Keyboard shortcuts

Press or to navigate between chapters

Press S or / to search in the book

Press ? to show this help

Press Esc to hide this help

Binary Search Tree

A binary tree with a superpower: left < node < right, always. This one rule makes search O(log n).

Think of a dictionary. You do not start at page 1 and flip forward one page at a time to find “umbrella”. You open to the middle — if your word comes alphabetically before the middle word, you go left; if after, you go right. Each step cuts the remaining pages in half. A Binary Search Tree works exactly this way, but built from pointers instead of pages.

The BST property

For every node in the tree:

  • All values in its left subtree are strictly less than the node’s value.
  • All values in its right subtree are strictly greater than the node’s value.

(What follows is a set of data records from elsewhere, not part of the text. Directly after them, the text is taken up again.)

/-! ### Caches, TLBs and the directory -/

@[simp] theorem unmirror_threads (line : Nat) : (unmirror s line).threads = s.threads := by simp only [unmirror]; split <;> rfl
@[simp] theorem l2Drop_threads (line d : Nat) : (l2Drop s line d).threads = s.threads := rfl
@[simp] theorem l2Evict_threads (d line : Nat) : (l2Evict s d line).threads = s.threads := by simp only [l2Evict]; split <;> simp
@[simp] theorem l2Room_threads (d line : Nat) : (l2Room s d line).threads = s.threads := by
  simp only [l2Room]; (repeat' split) <;> simp
@[simp] theorem l2Put_threads (d line : Nat) (x : L2Line) : (l2Put s d line x).threads = s.threads := by
  simp only [l2Put]; split <;> simp
@[simp] theorem l2Use_threads (d : Nat) (t : TenantNo) (line : Nat) (pri : BitVec 2) (alloc : Bool) :
    (l2Use s d t line pri alloc).threads = s.threads := by
  simp only [l2Use]; (repeat' split) <;> simp
@[simp] theorem noteAccess_threads (d line : Nat) (w : Bool) : (noteAccess s d line w).threads = s.threads := by
  unfold noteAccess
  exact ite_threads rfl (by simp)
@[simp] theorem noteDecode_threads (line : Nat) : (noteDecode s line).threads = s.threads := by
  simp only [noteDecode]; (repeat' split) <;> simp
@[simp] theorem noteRead_threads (g : Nat) (t : TenantNo) (hint : BitVec 3) (p : Piece) :
    (noteRead s g t hint p).threads = s.threads := by
  unfold noteRead
  dsimp only
  (repeat' split) <;> simp
@[simp] theorem l1Evict_threads (h line : Nat) : (l1Evict s h line).threads = s.threads :=
  foldl_proj State.threads _ _ _ fun y g => by dsimp only; split <;> simp
@[simp] theorem l1Put_threads (h line : Nat) (x : L1Line) : (l1Put s h line x).threads = s.threads := by
  simp only [l1Put]; (repeat' split) <;> simp
@[simp] theorem l1Touch_threads (g : Nat) (t : TenantNo) (f : Bool) (hint : BitVec 3) (p : Piece) (line : Nat) :
    (l1Touch s g t f hint p line).threads = s.threads := by
  unfold l1Touch
  dsimp only
  (repeat' split) <;> simp
@[simp] theorem noteAts_threads (p : Piece) : (noteAts s p).threads = s.threads := by
  simp only [noteAts]; (repeat' split) <;> rfl
@[simp] theorem tlbFill_threads (g : Nat) (t : TenantNo) (p : Piece) : (tlbFill s g t p).threads = s.threads := by
  simp only [tlbFill]; (repeat' split) <;> simp

/-- What a read leaves in caches, TLBs, counters and the directory changes no thread. -/
@[simp] theorem touchRead_threads (g : Nat) (t : TenantNo) (hint : BitVec 3) (ps : List Piece) :
    (touchRead s g t hint ps).threads = s.threads := by
  refine foldl_proj State.threads _ _ _ fun y p => ?_
  refine (foldl_proj State.threads _ _ _ fun z l => ?_).trans (tlbFill_threads y g t p)
  dsimp only
  (repeat' split) <;> simp

/-! ### Publications and accumulator lines -/

@[simp] theorem widen_threads (g : GCore) (sc : Scope) : (widen s g sc).threads = s.threads := rfl
@[simp] theorem quench_threads (ws : List (Nat × Byte)) : (quench s ws).threads = s.threads := by
  simp only [quench]; (repeat' split) <;> simp [State.threads]
@[simp] theorem dropViews_threads (line : Nat) : (dropViews s line).threads = s.threads := by
  simp only [dropViews]; split <;> rfl
@[simp] theorem pubLog_threads (src : PubSrc) (sc : Scope) (ws : List (Nat × Byte)) :
    (pubLog s src sc ws).threads = s.threads := by
  unfold pubLog
  split
  · rfl
  · refine (foldl_proj State.threads _ _ _ dropViews_threads).trans ?_
    rw [quench_threads]; split <;> rfl
@[simp] theorem unpart_threads (line : Nat) : (unpart s line).threads = s.threads := by simp only [unpart]; split <;> rfl
@[simp] theorem combine_threads (line : Nat) : (combine s line).threads = s.threads := by
  simp only [combine]
  (repeat' split)
  · simp
  · simp
  · refine (foldl_proj State.threads _ _ _ fun y c => ?_).trans (unpart_threads s line)
    exact pubLog_threads ..
/-- Combining lines changes no thread. -/
@[simp] theorem combineAll_threads (lines : List Nat) : (combineAll s lines).threads = s.threads :=
  foldl_proj State.threads _ _ _ combine_threads

end Sys2Proof.Machine
end

section
/-! Instructions that end with no trap outstanding, and the issue of a long-latency instruction: its trap, its performance in the
issue turn, its start as an outstanding instruction. -/

namespace Sys2Proof.Machine
open Sys2Proof.Claim

variable {s : State}

/-! ### No outstanding instruction has met a trap -/

/-- With nothing trapped, there is nothing to deliver after the issue (R94). -/
theorem settled_of_noTraps (h : NoTraps s) : settled (.next s) = .next s := by
  have : s.c.iss.outs.any (fun o => o.trap.isSome) = false := by
    simp only [List.any_eq_false]
    intro o ho; simp [h o ho]
  simp [settled, this]

theorem noTraps_of_outs {t : State} (ho : t.c.iss.outs.map (fun o => { o with shadow := [] }) =
    s.c.iss.outs.map fun o => { o with shadow := [] }) (h : NoTraps s) : NoTraps t := by
  intro o hm
  have hm' : ({ o with shadow := [] } : Out) ∈ s.c.iss.outs.map fun o => { o with shadow := [] } :=
    ho ▸ List.mem_map_of_mem hm
  obtain ⟨p, hp, he⟩ := List.mem_map.1 hm'
  exact (congrArg Out.trap he).symm.trans (h p hp)

theorem RegOnly.noTraps {t : State} (h : RegOnly s t) (hn : NoTraps s) : NoTraps t := noTraps_of_outs h.outs hn

theorem noTraps_retire (ct : Ctl) (p : Option CodeAddr) (h : NoTraps s) : NoTraps (retire ct p s) := by
  intro o ho
  rw [retire_c] at ho
  obtain ⟨q, hq, rfl⟩ := List.mem_map.1 ho
  exact h q hq

theorem noTraps_addOut (i : Instr) (src : Src) (la : Nat) (h : NoTraps s) : NoTraps (addOut i src la none s) := by
  intro o ho
  rw [addOut_outs] at ho
  rcases List.mem_append.1 ho with ho | ho
  · exact h o ho
  · rw [List.mem_singleton.1 ho]

/-! ### A trap at issue -/

theorem unpop_threads (q : Nat) (v : Word) : (unpop s q v).threads = s.threads := by
  unfold unpop
  split <;> rfl

theorem unpopAll_threads : (unpopAll s).threads = s.threads := by
  unfold unpopAll
  generalize s.c.iss.port.popped = l
  induction l with
  | nil => rfl
  | cons e l ih =>
    rw [List.foldr_cons]
    split
    · exact (unpop_threads ..).trans ih
    · exact ih

theorem cancelSfu_who (g : GCore) (k : Slot) : (cancelSfu s g k).who = s.who := by
  unfold cancelSfu
  dsimp only
  split <;> simp

/-- A change of the running context that only takes outstanding instructions away. -/
theorem State.modCtx_outs_subset (s : State) (f : Ctx → Ctx) (hf : ∀ c, (f c).iss.outs ⊆ c.iss.outs) :
    (s.modCtx s.g s.k f).c.iss.outs ⊆ s.c.iss.outs := by
  unfold State.modCtx
  split
  · next c hc =>
    have hm : (s.setCtx s.g s.k (some (f c))).c = f c := State.c_of_who (s := s) rfl (State.ctx_setCtx_same ..)
    rw [hm, State.c_of_who rfl hc]
    exact hf c
  · exact fun _ h => h

/-- A thread's requests that are taken back take their instructions from the outstanding ones. -/
theorem cancelSfu_outs_subset : (cancelSfu s s.g s.k).c.iss.outs ⊆ s.c.iss.outs := by
  unfold cancelSfu
  dsimp only
  split
  · exact fun _ h => h
  · exact State.modCtx_outs_subset (s.modCore s.g.toNat _) _ fun _ _ h => (List.mem_filter.1 h).1

theorem haltCtx_who (g : GCore) (k : Slot) (code : BitVec 8) : (haltCtx s g k code).who = s.who := by
  unfold haltCtx
  split
  · rfl
  · simp [logHalt]

theorem enterTrap_who (g : GCore) (k : Slot) (e : Entry) : (enterTrap s g k e).who = s.who := by
  have hd : (dropThirst s g k).who = s.who := by simp only [dropThirst]; split <;> rfl
  unfold enterTrap
  split
  · rfl
  · dsimp only
    split
    · rw [haltCtx_who]; exact hd
    · rw [State.bump_who]; exact hd

/-- A trap's entry leaves what is outstanding. -/
theorem enterTrap_outs {g : GCore} {k : Slot} {c : Ctx} (e : Entry) (hc : s.ctx g k = some c) :
    ∃ d, (enterTrap s g k e).ctx g k = some d ∧ d.iss.outs = c.iss.outs := by
  simp only [enterTrap, hc]
  split
  · exact ⟨_, (haltCtx_spec _ _ (State.ctx_setCtx_same ..)).1, rfl⟩
  · exact ⟨_, (State.bump_ctx ..).trans (State.ctx_setCtx_same ..), rfl⟩

/-- With nothing trapped among what is outstanding, delivery withdraws nothing. -/
theorem noTraps_settle {c : Ctx} (hc : s.ctx s.g s.k = some c) (h : NoTraps s) : NoTraps (settle s s.g s.k) := by
  have hsc : s.c = c := State.c_of_who rfl hc
  unfold settle
  simp only [hc]
  split
  · exact h
  · next hn =>
    split
    · next ho =>
      split
      · next e _ =>
        obtain ⟨d, hd, hdo⟩ := enterTrap_outs e hc
        intro o hm
        rw [State.c_of_who (enterTrap_who s.g s.k e) hd, hdo, ho] at hm
        exact absurd hm List.not_mem_nil
      · exact h
    · next o os ho =>
      have : o.trap = none := h o (by rw [hsc, ho]; exact List.mem_cons_self)
      simp [ho, this] at hn

/-- A trap at issue leaves no outstanding instruction with a trap. -/
theorem noTraps_trapAt (t : Trap) (h : NoTraps s) : NoTraps (trapAt s t) := by
  have hu := unpopAll_threads (s := s)
  have hw : (cancelSfu (unpopAll s) s.g s.k).who = s.who :=
    (cancelSfu_who ..).trans (State.who_of_threads hu)
  have ho : (cancelSfu (unpopAll s) s.g s.k).c.iss.outs ⊆ s.c.iss.outs := by
    have := cancelSfu_outs_subset (s := unpopAll s)
    rwa [State.g_of_threads hu, State.k_of_threads hu, State.c_of_threads hu] at this
  unfold trapAt trapTo
  dsimp only
  generalize cancelSfu (unpopAll s) s.g s.k = u at hw ho
  refine noTraps_settle (State.ctx_setCtx_same ..) fun o hm => ?_
  rw [State.modC_c] at hm
  exact h o (ho hm)

/-- A trap at issue stands (R54, R94). -/
theorem settled_trapAt (t : Trap) (h : NoTraps s) : settled (.next (trapAt s t)) = .next (trapAt s t) :=
  settled_of_noTraps (noTraps_trapAt t h)

/-! ### Long-latency instructions -/

/-- An instruction without pieces is in order after whatever is outstanding. -/
theorem inOrder_of_no_pieces (i : Instr) {src : Src} (hp : src.ps = []) (hq : src.qs = []) : inOrder s i src = true := by
  simp [inOrder, goesFirst, piecesMeet, hp, hq]

/-- An instruction without pieces is performed in its issue turn exactly with LA = 0. -/
theorem inTurn_iff_of_no_pieces {ct : Ctl} {i : Instr} {src : Src} (hp : src.ps = []) (hq : src.qs = []) :
    InTurn i ct s src ↔ ct.la = 0 := by
  simp [InTurn, inOrder_of_no_pieces i hp hq, ownSpad, hp, hq]

theorem startLong_inTurn {ct : Ctl} {i : Instr} {src : Src} {perf : Src → State → Perf} {t : State} (h : InTurn i ct s src) :
    (perf src s = .done t → startLong ct i perf src s = .ok t) ∧
    (perf src s = .wait t → startLong ct i perf src s = .ok (addOut i src ct.la.toNat none t)) := by
  obtain ⟨hl, ho⟩ := h
  have hc : ((ct.la = 0 || ownSpad s (src.ps ++ src.qs)) && inOrder s i src) = true := by simpa [ho] using hl
  exact ⟨fun hp => by rw [startLong, if_pos hc, hp], fun hp => by rw [startLong, if_pos hc, hp]⟩

theorem startLong_later {ct : Ctl} {i : Instr} {src : Src} (perf : Src → State → Perf) (h : ¬ InTurn i ct s src) :
    startLong ct i perf src s = .ok (addOut i src ct.la.toNat none s) := by
  rw [startLong, if_neg (by simpa [InTurn] using h)]

section issue
variable {ct : Ctl} {i : Instr} {rs : List GReg} {uses : List PortUse} {perf : Src → State → Perf}
  {prep : State → Except Trap (Src × State)} (hi : Issues s ct rs) (hu : ∀ u ∈ uses, u.reg ∈ rs) (hn : NoTraps s)
include hi hu

theorem issueLong_ok {src : Src} {v t : State} (hp : prep s = .ok (src, v)) (hs : startLong ct i perf src v = .ok t)
    (ht : NoTraps t) : issueLong ct i uses none perf prep s = .next (retire ct none t) := by
  rw [issueLong, issue_of_issues hi hu, longBody, hp]
  simp only [hs, finish]
  exact settled_of_noTraps (noTraps_retire ct none ht)

/-- In its turn, an instruction that is performed completes. -/
theorem issueLong_now {src : Src} {v t : State} (hp : prep s = .ok (src, v)) (ht : InTurn i ct v src)
    (hd : perf src v = .done t) (hnt : NoTraps t) : issueLong ct i uses none perf prep s = .next (retire ct none t) :=
  issueLong_ok hi hu hp ((startLong_inTurn ht).1 hd) hnt

/-- Out of its turn, an instruction becomes outstanding. -/
theorem issueLong_later {src : Src} {v : State} (hp : prep s = .ok (src, v)) (ht : ¬ InTurn i ct v src) (hnv : NoTraps v) :
    issueLong ct i uses none perf prep s = .next (retire ct none (addOut i src ct.la.toNat none v)) :=
  issueLong_ok hi hu hp (startLong_later _ ht) (noTraps_addOut _ _ _ hnv)

/-- In its turn, an instruction that has to wait becomes outstanding. -/
theorem issueLong_wait {src : Src} {v t : State} (hp : prep s = .ok (src, v)) (ht : InTurn i ct v src)
    (hd : perf src v = .wait t) (hnt : NoTraps t) :
    issueLong ct i uses none perf prep s = .next (retire ct none (addOut i src ct.la.toNat none t)) :=
  issueLong_ok hi hu hp ((startLong_inTurn ht).2 hd) (noTraps_addOut _ _ _ hnt)

include hn

/-- An instruction of an absent unit traps. -/
theorem issueLong_unit (t : Trap) : issueLong ct i uses (some t) perf prep s = .next (trapAt s t) := by
  obtain ⟨g, k, hw, hc⟩ := hi.thread
  rw [issueLong, issue_unit hw hc hi.guard fun u h => hi.ports _ (hu u h), settled_trapAt t hn]

/-- A check at issue that fails traps. -/
theorem issueLong_trap {t : Trap} (hp : prep s = .error t) : issueLong ct i uses none perf prep s = .next (trapAt s t) := by
  rw [issueLong, issue_of_issues hi hu, longBody, hp]
  exact settled_trapAt t hn

end issue

end Sys2Proof.Machine
end

section
/-! Commands that take a job number, and reads as ordinary loads make them. -/

namespace Sys2Proof.Machine
open Sys2Proof.Claim

variable {s : State}

/-! ### A register written after an operation that leaves the threads -/

/-- A write by an instruction that issues now leaves no trap outstanding, whatever the instruction has done outside its thread. -/
theorem noTraps_wrG {ct : Ctl} {rs : List GReg} {u : State} (hi : Issues s ct rs) (hn : NoTraps s) (hu : u.threads = s.threads)
    {a : GReg} (ha : a ∈ rs) (v : Word) : NoTraps (wrG u a v) :=
  (wrG_regOnly u a v ((isPort_of_threads hu a).trans (hi.ports a ha)) (State.c_of_threads hu ▸ hi.now)).1.noTraps
    (noTraps_of_threads hu hn)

This must hold not just for immediate children but for the entire subtree below each node.

flowchart TD
    Root["8"]
    Root -->|"all < 8"| Left["3"]
    Root -->|"all > 8"| Right["10"]
    Left -->|"all < 3"| LL["1"]
    Left -->|"3 < x < 8"| LR["6"]
    LR --> LRL["4"]
    LR --> LRR["7"]
    Right --> RR["14"]
    RR -->|"left"| RRL["13"]

Check any node and the rule holds: node 6 has left child 4 (which is < 6) and right child 7 (which is > 6). Node 8 has an entire left subtree of values 1, 3, 4, 6, 7 — all less than 8 — and a right subtree of 10, 13, 14 — all greater than 8.

Building a BST manually

class TreeNode:
    def __init__(self, value):
        self.value = value
        self.left = None
        self.right = None


# Build the BST from the diagram above
root = TreeNode(8)
root.left = TreeNode(3)
root.right = TreeNode(10)
root.left.left = TreeNode(1)
root.left.right = TreeNode(6)
root.left.right.left = TreeNode(4)
root.left.right.right = TreeNode(7)
root.right.right = TreeNode(14)
root.right.right.left = TreeNode(13)

# Verify the property holds for the root
print("Root:", root.value)
print("Left child (must be < 8):", root.left.value)
print("Right child (must be > 8):", root.right.value)
print("Left subtree's right child (must be > 3 and < 8):", root.left.right.value)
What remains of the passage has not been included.